/-- ATS_INVALIDATION: no later access of the function uses a translation of the host page (of 4 KiB), where the request names the PASID of
its context or none; what was translated by it before, drafts too, is performed first. The next translation is the host's new one. -/
def execAtsInvalidation (fn : Nat) (request : AtsRequest) (s : State) : Host.Outcome State Fault Refusal :=
  .next (if hostFn s fn && (request.pasid.isNone || request.pasid == some (Config.pasid fn).toNat) then
      let hit (h : Held) : Bool := h.kind == 2 && h.iova / 65536 == request.page / 16
      let drafted (h : Held) : Bool := h.kind == 2 && h.frame == atsFrame s fn request.page
      let s := landCtx (performPending (invalidate s fn hit) fn drafted) fn
      s.updCtx fn (fun c => { c with atsDrops := cset 0 c.atsDrops (request.page / 16) (cget 0 c.atsDrops (request.page / 16) + 1) })
    else s)

/-! ### Binding and links (R37, R38, R44) -/

/-- Doorbells held for an endpoint that is open take effect, in the order received. -/
def releaseBells (s : State) (ctx : Nat) : State :=
  let c := s.ctx ctx
  let go := c.heldBells.filter (fun b => bellOpen c b.1)
  let s := s.setCtx ctx { c with heldBells := c.heldBells.filter (fun b => !bellOpen c b.1) }
  go.foldl (fun s b => bell s ctx b.2.1 b.2.2) s

/-- A context starts, or changes to two-link mode, when its bindings and the links allow it. Before its writes use a second link, those on
the first are in host memory (02 R38). -/
def ctxLinks (s : State) (ctx : Nat) : State :=
  let c := s.ctx ctx
  let both := c.bound0 && c.bound1 && s.link 0 && s.link 1
  if both && !(c.started && c.twoLink) then
    let s := if c.started then landCtx s ctx else s
    releaseBells (s.updCtx ctx (fun c => { c with started := true, twoLink := true })) ctx
  else if c.started then s
  else if c.bound0 && s.link 0 && !s.link 1 then releaseBells (s.setCtx ctx { c with started := true, lnk := 0 }) ctx
  else if c.bound1 && s.link 1 && !s.link 0 then releaseBells (s.setCtx ctx { c with started := true, lnk := 1 }) ctx
  else s

/-- The bound bit of an endpoint written. -/
def setBound (s : State) (ctx ep : Nat) (b : Bool) : State :=
  ctxLinks (s.updCtx ctx (fun c => if ep = 0 then { c with bound0 := b } else { c with bound1 := b })) ctx

/-- HQ_PAIR_BIND: bound is written 1. -/
def execHqPairBind (fn ep : Nat) (s : State) : Host.Outcome State Fault Refusal :=
  .next (if hostFn s fn && decide (ep < 2) && s.link ep then setBound s fn ep true else s)

/-- A context loses a link: it goes on over the other one, or, when that is down too, must be bound again to start (log 107); the
endpoint's bound reads 0 when the link is back. -/
def ctxLosesLink (k : Nat) (other : Bool) (c : Ctx) : Ctx :=
  let c := if k = 0 then { c with bound0 := false } else { c with bound1 := false }
  if !c.started then c
  else if !other then { c with started := false, twoLink := false }
  else if c.twoLink || c.lnk == k then { c with twoLink := false, lnk := 1 - k }
  else c

/-- Writes that a link was to carry go over the other one; with both down they are lost (02 R44). -/
def postedMove (s : State) (k : Nat) : State :=
  if s.link (1 - k) then { s with posted := s.posted.map (fun p => if p.link = k then { p with link := 1 - k } else p) }
  else postedLeft s []

/-- Both links are down: launches whose DMA to the host was under way, which are free, complete with an error. -/
def hostErrors (s : State) : State :=
  let (n, s) := s.draw
  { s with launches := mapCells (fun id l =>
      if l.live && l.status == 0 && bitN (Config.choice n) id then { l with status := 5 } else l) s.launches }

/-- A link that is up goes down: contexts move to the other one, and with both down DMA ends in errors. -/
def linkLost (s : State) (link : Nat) : State :=
  if !s.link link then s
  else
    let s := { s with links := cset true s.links link false }
    let s := { s with ctxs := mapCells (fun _ c => ctxLosesLink link (s.link (1 - link)) c) s.ctxs }
    let s := postedMove s link
    if s.link 0 || s.link 1 then s else hostErrors s

/-- PCIE_LINK_DOWN: logged, but in recovery. -/
def execPcieLinkDown (link : Nat) (s : State) : Host.Outcome State Fault Refusal :=
  .next (if !linksRun s || 2 ≤ link || !s.link link then s
    else (List.range 16).foldl (fun s k => releaseBells (ctxLinks s k) k) ((if s.recovery then id else logOther) (linkLost s link)))

/-- PCIE_LINK_UP: with it the host has sized BAR 4 of functions, from 256 MiB to 1 TiB (02 R36). -/
def execPcieLinkUp (link : LinkUp) (s : State) : Host.Outcome State Fault Refusal :=
  .next (if !linksRun s || 2 ≤ link.link then s
    else
      let s := link.bar4.foldl (fun s e => if e.1 < 16 ∧ 28 ≤ e.2 ∧ e.2 ≤ 40 then s.updCtx e.1 (fun c => { c with bar4 := e.2 }) else s) s
      (List.range 16).foldl ctxLinks { s with links := cset true s.links link.link true })

/-! ### Pre-emption (04 R91 to R93) -/

/-- The context that a write to HQ.PREEMPT or HQ.CTR_RANGE acts on: a VF its own. -/
def actsOn (fn field : Nat) : Nat := if fn = 0 then field else fn

/-- A context's crews stop where they are: the matrix command of each runs to its end, and its copy and gather engines to the end of their
descriptors (04 R92). An area that is unset or too small leaves the context running. DESIGN CHOICE: no register gives its size; it is too small
where HQ.SAVE_SIZE bytes from its base run into the windows (log 78). -/
def preemptRequest (s : State) (ctx : Nat) : State :=
  let c := s.ctx ctx
  if c.pState ≠ 0 then s
  else if saveArea c = 0 ∨ winLo < saveArea c + saveSize then s.updCtx ctx (fun c => { c with pError := 1 })
  else
    let s := ((s.crews.filter (fun e => e.2.resident && e.2.ctx == ctx)).map (·.1)).foldl (fun s ci => enginesFinish (matrixFinish s ci) ci) s
    s.updCtx ctx (fun c => { c with pState := 1, pError := 0 })

def preemptResume (s : State) (ctx : Nat) : State :=
  if (s.ctx ctx).pState = 2 then s.updCtx ctx (fun c => { c with pState := 3 }) else s

/-- A write to HQ.PREEMPT. -/
def preemptWrite (s : State) (fn : Nat) (value : W64) : State :=
  let v := value.toNat
  let ctx := actsOn fn (bitsN v 20 4)
  let s := s.updCtx fn (fun c => { c with pSel := bitsN v 20 4 })
  let st := (s.ctx ctx).pState
  let s := if bitN v 0 && st == 0 then preemptRequest s ctx else s
  if bitN v 1 && st == 2 then preemptResume s ctx else s

/-- HQ_PREEMPT_REQUEST. -/
def execHqPreemptRequest (fn : Nat) (value : W64) (s : State) : Host.Outcome State Fault Refusal :=
  .next (if hostFn s fn && bitN value.toNat 0 then preemptWrite s fn value else s)

/-- HQ_PREEMPT_RESUME. -/
def execHqPreemptResume (fn : Nat) (value : W64) (s : State) : Host.Outcome State Fault Refusal :=
  .next (if hostFn s fn && bitN value.toNat 1 && !bitN value.toNat 0 then preemptWrite s fn value else s)

/-- Every crew of a launch is killed, those not yet placed with the others; a drain reservation that it holds ends (R89). -/
def killLaunch (s : State) (id code : Nat) : State :=
  let crews := (s.crews.filter (fun e => e.2.launch == id && e.2.status != .none)).map (·.1)
  let s := crews.foldl (fun s c => killCrew s c code) s
  endGang (s.updLaunch id (fun l => { l with
    liveCrews := 0, stopped := true, requeued := [], nextIx := l.lrec.crews,
    info := if l.status = 0 then code + l.nextIx % 2 ^ 24 * 256 else l.info, status := if l.status = 0 then 4 else l.status })) id

/-- A fault on the save area kills every crew of the context (R92). -/
def saveFault (s : State) (ctx : Nat) : State :=
  let s := ((s.launches.filter (fun e => e.2.live && e.2.ctx == ctx)).map (·.1)).foldl (fun s id => killLaunch s id 0x0C) s
  let s := collKill (dxKillRuns s ctx) ctx
  s.updCtx ctx (fun c => { c with pState := 0, pError := 2 })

AIM OF THE EXERCISE:
Starting with the line with "if !c.started then c" above and going on through the line with "(02 R44). -/", transcribe every line exactly, both ends included, and add nothing.

SOLUTION TO THIS PROBLEM:
  if !c.started then c
  else if !other then { c with started := false, twoLink := false }
  else if c.twoLink || c.lnk == k then { c with twoLink := false, lnk := 1 - k }
  else c

/-- Writes that a link was to carry go over the other one; with both down they are lost (02 R44). -/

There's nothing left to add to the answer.